96.95% HumanEval on a $400 GPU: Frontier-Level Coding Performance on Consumer Hardware
Executive Summary
96.95% on HumanEval. On par with 2025 frontier models. Running on a $400 card at $0 per token.
Fitting a 35B MoE model with speculative decoding into 16GB VRAM shouldn’t work. Qwen3.6-35B-A3B is 21GB at Q4, KV cache for 128K context is 11GB, MTP draft head adds another 1.5GB. Total: ~33.5GB. The RTX 5060 Ti 16GB runs it at 70 tok/s peak (coding tasks) with 98.3% draft acceptance, and the agentic setup scores 96.95% on HumanEval — matching 2025 frontier model performance.
| Metric | Value |
|---|---|
| HumanEval agentic pass@1 | 96.95% |
| HumanEval vanilla pass@1 | 60.98% |
| Peak generation speed | 70 tok/s (server-side, coding prompt) |
| Effective agentic throughput | ~19 tok/s (end-to-end across 164 problems) |
| Draft acceptance rate | 98.3% (113/115) |
| Context window | 128K tokens (model designed max) |
| Model VRAM usage | 10.4 GB GPU + 10.8 GB CPU offload |
| Hardware | RTX 5060 Ti 16 GB, ~$400 |
| Token cost | $0 (local) |
Peak vs Effective Throughput
The model generates at 70 tok/s when producing tokens uninterrupted. The end-to-end agentic run across 164 HumanEval problems averaged ~19 tok/s. The gap is the harness, not the model.

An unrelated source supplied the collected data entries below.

-- ==== Sys2Proof/Machine/Text.lean ====
section
/-! DEFINITION. The glyph rasterizer WRITE_TEXT (42_write_text.md R100 to R109). -/

namespace Sys2Proof.Machine

/-- `Set(x, y, 1)` "with its response discarded" (42_write_text.md R103). -/
def plot (s : State) (x y : Int) : State := (setDot s x y true).getD s

/-- The lit bits of one glyph column at logical column `x`, bit `k` at row `row + k`
(42_write_text.md R103). -/
def drawColumn (x row : Int) (bits : BitVec 7) (s : State) : State :=
  (List.range 7).foldl (fun t (k : Nat) => if bits.getLsbD k then plot t x (row + k) else t) s

/-- One glyph at logical column `cur`; columns beyond the right edge are skipped, not wrapped
(42_write_text.md R103, R106). -/
def drawGlyph (cur row : Int) (g : Glyph) (s : State) : State :=
  (List.range 5).foldl
    (fun t (i : Nat) =>
      if cur + i ≤ (t.params.columns : Int) - 1 then drawColumn (cur + i) row (g.column i) t else t)
    s

/-- One character cell: an unsupported character draws nothing (42_write_text.md R103, R108). -/
def drawChar (cur row : Int) (ch : Byte) (s : State) : State :=
  match s.params.font.glyph ch with
  | none => s
  | some g => drawGlyph cur row g s

/-- The characters left to right, 6 columns of advance each, drawn or not (42_write_text.md R103). -/
def drawText (row : Int) : Int → List Byte → State → State
  | _, [], s => s
  | cur, ch :: text, s => drawText row (cur + 6) text (drawChar cur row ch s)

/-- `WRITE_TEXT text, col, row`: erase, then draw (42_write_text.md R103, R105). -/
def execWriteText (col row : Int) (text : List Byte) (s : State) :
    Host.Outcome State Fault Refusal :=
  .next (respond true .none (drawText row col text (writeAllWords s 0)))

end Sys2Proof.Machine
end

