/-- Settles O20: in range GET answers a dot, which FILL_ALL lit and ERASE_ALL darkened; out of range
it answers 0. -/
theorem getAfterFillAndErase : Obligations.GetAfterFillAndErase := by
  refine fun s t col row => ⟨fun h => ?fill, fun h => ?erase⟩
  case fill =>
    obtain ⟨u, hu, -, hlit⟩ := fillAllLightsExactlyTheDisplay s
    obtain rfl := Host.Outcome.next.inj (hu.symm.trans h)
    have hparams := exec_params hu
    by_cases hr : inRange u.params col row
    · obtain ⟨c, r, hm⟩ := mapDot_of_inRange hr
      have hdot : u.dot c r = true := (hlit c r).mpr (hparams ▸ mapDot_bounds hm)
      refine ⟨_, exec_get_of_mapDot hm, ?_⟩
      rw [getLsbD_response, hdot, ← hparams]
      exact iff_of_true rfl hr
    · refine ⟨_, exec_get_of_not_inRange hr, ?_⟩
      rw [getLsbD_response, ← hparams]
      exact iff_of_false (by simp) hr
  case erase =>
    obtain ⟨u, hu, -, hdark⟩ := eraseAllDarkensEveryDot s
    obtain rfl := Host.Outcome.next.inj (hu.symm.trans h)
    by_cases hr : inRange u.params col row
    · obtain ⟨c, r, hm⟩ := mapDot_of_inRange hr
      exact ⟨_, exec_get_of_mapDot hm, (getLsbD_response _ _).trans (hdark c r)⟩
    · exact ⟨_, exec_get_of_not_inRange hr, getLsbD_response _ _⟩

theorem Orientation.toggle_toggle (o : Orientation) : o.toggle.toggle = o := by
  cases o <;> rfl

/-- Settles O21: the toggle exchanges the two orientations. -/
theorem toggleFlipsOrientationOnly : Obligations.ToggleFlipsOrientationOnly := by
  refine fun s => ⟨fun ho => ?_, fun ho => ?_, ?_⟩
  · simp only [exec, execToggleOrientation, ho]; rfl
  · simp only [exec, execToggleOrientation, ho]; rfl
  · simp only [execAll, exec, execToggleOrientation, respond, Orientation.toggle_toggle,
      List.append_assoc]
    rfl

/-! ### WRITE_TEXT -/

/-- Settles O22: the lit dots are `textLights`, whose two quantifiers are written as one. -/
theorem writeTextDrawsExactlyTheGlyphDots : Obligations.WriteTextDrawsExactlyTheGlyphDots := by
  intro s col row text
  obtain ⟨t, he, hlen, hdot⟩ := exec_writeText_dots s col row text
  refine ⟨t, he, exec_writeText_frame he, hlen, fun c r => (hdot c r).trans ⟨?_, ?_⟩⟩
  · rintro ⟨n, ch, hn, g, hg, i, k, hlit⟩
    exact ⟨n, ch, g, i, k, hn, hg, hlit⟩
  · rintro ⟨n, ch, g, i, k, hn, hg, hlit⟩
    exact ⟨n, ch, hn, g, hg, i, k, hlit⟩

/-- The second part of a text is drawn six columns further on for each character of the first
(42_write_text.md R103). -/
theorem textLights_append (s : State) (col row : Int) (before after : List Byte) (c r : Nat) :
    textLights s col row (before ++ after) c r ↔
      textLights s col row before c r ∨ textLights s (col + 6 * before.length) row after c r := by
  induction before generalizing col with
  | nil => simp [not_textLights_nil]
  | cons ch before ih =>
    have hcol : col + 6 + 6 * (before.length : Int) = col + 6 * ((ch :: before).length : Nat) := by
      push_cast [List.length_cons]; ring
    rw [List.cons_append, textLights_cons, textLights_cons, ih, hcol, or_assoc]
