theorem exec_pack_of_error {e : BlockError} (h : packChecked ⟨r, y, m, d, q⟩ = .error e) (s : State) :
    exec (.pack r y m d q) s = .next (respond (.err e) s) := by
  rw [exec_pack, h]
  rfl

theorem exec_encode_of_error {e : BlockError} (h : packChecked ⟨r, y, m, d, q⟩ = .error e) (s : State) :
    exec (.encode r y m d q) s = .next (respond (.err e) s) := by
  rw [exec_encode, h]
  rfl

end

/-- R173: DECODE is UNPACK on what the cipher stage gives. -/
theorem exec_decode_eq_exec_unpack (data : Block) (s : State) :
    exec (.decode data) s = exec (.unpack (decryptIfKeyed s data)) s := by
  rw [exec_decode, exec_unpack]

/-- Settles O39: PACK and ENCODE share PACK's checks, and only a packed word reaches the cipher stage. -/
theorem encodePacksThenEncrypts : Obligations.EncodePacksThenEncrypts := by
  intro r y m d q s p hp
  refine ⟨fun hlegal => ?_, fun hillegal => ?_⟩
  · have hpacked : packChecked ⟨r, y, m, d, q⟩ = .ok p := packChecked_eq_ok.mpr ⟨hlegal, hp⟩
    have hencode := exec_encode_of_packed hpacked s
    refine ⟨exec_pack_of_packed hpacked s, fun hkey => ?_, fun hnoKey => ?_⟩
    · rwa [encryptIfKeyed_of_key hkey] at hencode
    · rwa [encryptIfKeyed_of_noKey hnoKey] at hencode
  · obtain ⟨e, he⟩ := packChecked_illegal hillegal
    exact ⟨e, exec_pack_of_error he s, exec_encode_of_error he s⟩

/-- Settles O40: the word is what the cipher stage gives, and UNPACK answers every word. -/
theorem decodeAnswersWhatUnpackAnswers : Obligations.DecodeAnswersWhatUnpackAnswers := by
  intro data s
  obtain ⟨answer, hanswer⟩ := finish_answers (unpackChecked (decryptIfKeyed s data)) s
  rw [← exec_unpack] at hanswer
  exact ⟨decryptIfKeyed s data, answer, fun hkey => decryptIfKeyed_of_key hkey data,
    fun hnoKey => decryptIfKeyed_of_noKey hnoKey data, hanswer, (exec_decode_eq_exec_unpack data s).trans hanswer⟩

end Sys2Proof.Machine
end

section
/-! A command that raises (spec/60_exceptions.md R223): the two outcomes that write the key state both answer OK. -/

namespace Sys2Proof.Machine

/-- The delivered response decides the answer of an outcome that ends in `respond`. -/
theorem eq_respond_of_response_eq {r answer : Response} {u t : State}
    (h : (.next (respond answer u) : StepOutcome) = .next t) (hr : t.response = some r) :
    answer = r ∧ t = respond answer u := by
  cases h
  exact ⟨Option.some.inj hr, rfl⟩

/-- A command that ends in an error has done nothing but raise it. -/
theorem eq_raise_of_exec_error {i : Instr} {s t : State} {e : BlockError} (h : exec i s = .next t)
    (he : t.response = some (.err e)) : t = raise e s := by
  obtain ⟨answer, hanswer⟩ | ⟨-, key, -, -, hload⟩ | ⟨-, hclear⟩ := exec_cases i s
  · obtain ⟨rfl, ht⟩ := eq_respond_of_response_eq (hanswer.symm.trans h) he
    exact ht
  · obtain ⟨hok, -⟩ := eq_respond_of_response_eq (hload.symm.trans h) he
    cases hok
  · obtain ⟨hok, -⟩ := eq_respond_of_response_eq (hclear.symm.trans h) he
    cases hok

/-- Settles O46: the state is the one that `raise` leaves, and the record of an error has no result fields. -/
theorem anErrorChangesNothing : Obligations.AnErrorChangesNothing := by
  intro i s t e hexec hresponse
  exact ⟨eq_raise_of_exec_error hexec hresponse, rfl⟩

end Sys2Proof.Machine
end

section
/-! The block between power-up and its first reset (spec/70_reset_and_hazards.md R242). -/

namespace Sys2Proof.Machine

/-- Settles O12: the port refuses the word before it is decoded, and taking it off the stream resets nothing. -/
theorem commandBeforeFirstResetHasNoMeaning : Obligations.CommandBeforeFirstResetHasNoMeaning := by
  intro s w rest hbefore hstream
  have hconsumed : (consume rest s).wasReset = false := (consume_wasReset rest s).trans hbefore
  rw [step_cons s hstream, acceptInput_command, acceptCommand_before_reset w _ hconsumed]
  rfl

end Sys2Proof.Machine
end

section
/-! The decoder and the encoder are inverse (spec/30_encoding.md R61 to R69): each format's operand bits are those of
the command read from them. -/

namespace Sys2Proof

/-- Settles O1, by cases on the command: its first four bits select the format whose reader undoes its writer. -/
theorem decodeOfEncodeIsTheCommand : Obligations.DecodeOfEncodeIsTheCommand := by
  intro i hwf
  cases i with
  | stat => rfl
  | keyw key => exact (decode_opcode_append 0x1 _).trans (decodeW_encode key (of_decide_eq_true hwf))
  | keyb kb => exact (decode_opcode_append 0x2 _).trans (decodeB_encode kb (of_decide_eq_true hwf))
  | keyclr => rfl
  | enc data => exact (decode_opcode_append 0x4 _).trans (decodeD_encode .enc data)
  | dec data => exact (decode_opcode_append 0x5 _).trans (decodeD_encode .dec data)
  | pack r y m d q => exact (decode_opcode_append 0x6 _).trans (decodeF_encode .pack r y m d q)
  | unpack data => exact (decode_opcode_append 0x7 _).trans (decodeD_encode .unpack data)
  | encode r y m d q => exact (decode_opcode_append 0x8 _).trans (decodeF_encode .encode r y m d q)
  | decode data => exact (decode_opcode_append 0x9 _).trans (decodeD_encode .decode data)

/-- A field's own bits, written back before the bits that follow it. -/
theorem bitsOf_field_append_drop (n : Nat) (bs : List Bool) (h : n ≤ bs.length) :
    bitsOf n (field n bs).toNat ++ bs.drop n = bs := by
  rw [bitsOf_field n bs h, List.take_append_drop]

/-- Formats W and B: a count of `c` bits and the elements it counts, written back. -/
theorem count_encodeElements_elements {c n : Nat} {rest : List Bool}
    (h : rest.length = c + n * (field c rest).toNat) :
    bitsOf c (field c rest).toNat ++ encodeElements (elements n (field c rest).toNat (rest.drop c)) = rest := by
  have hdrop : (rest.drop c).length = n * (field c rest).toNat := by rw [List.length_drop, h, Nat.add_sub_cancel_left]
  rw [encodeElements_elements _ _ _ hdrop, bitsOf_field_append_drop _ _ (by omega)]

/-- Format F: the five fields, written back. -/
theorem encodeF_fields {rest : List Bool} (h : rest.length = 53) :
    encodeF (field 20 rest) (field 14 (rest.drop 20)) (field 4 (rest.drop 34)) (field 5 (rest.drop 38))
      (field 10 (rest.drop 43)) = rest := by
  have split (a n : Nat) (hn : a + n ≤ 53) :
      bitsOf n (field n (rest.drop a)).toNat ++ rest.drop (a + n) = rest.drop a := by
    rw [← List.drop_drop]
    exact bitsOf_field_append_drop _ _ (by rw [List.length_drop]; omega)
  have hend : rest.drop 53 = [] := List.drop_eq_nil_of_le h.le
  have hseq := split 43 10 (by decide)
  rw [hend, List.append_nil] at hseq
  rw [encodeF, hseq, split 38 5 (by decide), split 34 4 (by decide), split 20 14 (by decide)]
  exact split 0 20 (by decide)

Where the wall-clock time goes:
| Source | Estimate |
|---|---|
| API roundtrips (1–5 iterations × 3–5 s each) | ≈ 10–15 s |
| Context growth (each tool result adds tokens) | slower subsequent calls |
| Tool-call JSON parse + dispatch + serialize | ≈ 1–2 s |
| API queuing (single-slot, parallel=1) | ≈ 1–3 s |
| Total overhead | ≈ 26.7 s |
| Effective throughput | ~19 tok/s |
Pure generation is fast. The loop serializes it.
| Metric | tok/s | When |
|---|---|---|
| Peak generation | 70 | model output inside an agentic turn (no tool calls) |
| Vanilla server-side | 49.91 | 200-token single-turn on a CS history prompt |
| Effective wall-clock per problem | ~19 | end-to-end for the 73-min agentic run |
MTP adds ~70% throughput when draft acceptance is high (coding: 98.3%, 70 tok/s). When acceptance drops, throughput falls to ~30 tok/s — the MTP overhead isn’t free. The 70 tok/s number depends on the use case.
The 36-Point Gap
The same 35B-A3B Q4 weights went from 60.98% to 96.95% on HumanEval by adding a code_execution tool and a 5-iteration think-execute-observe loop. Same model, same GPU, same quantization. The delta is execution feedback.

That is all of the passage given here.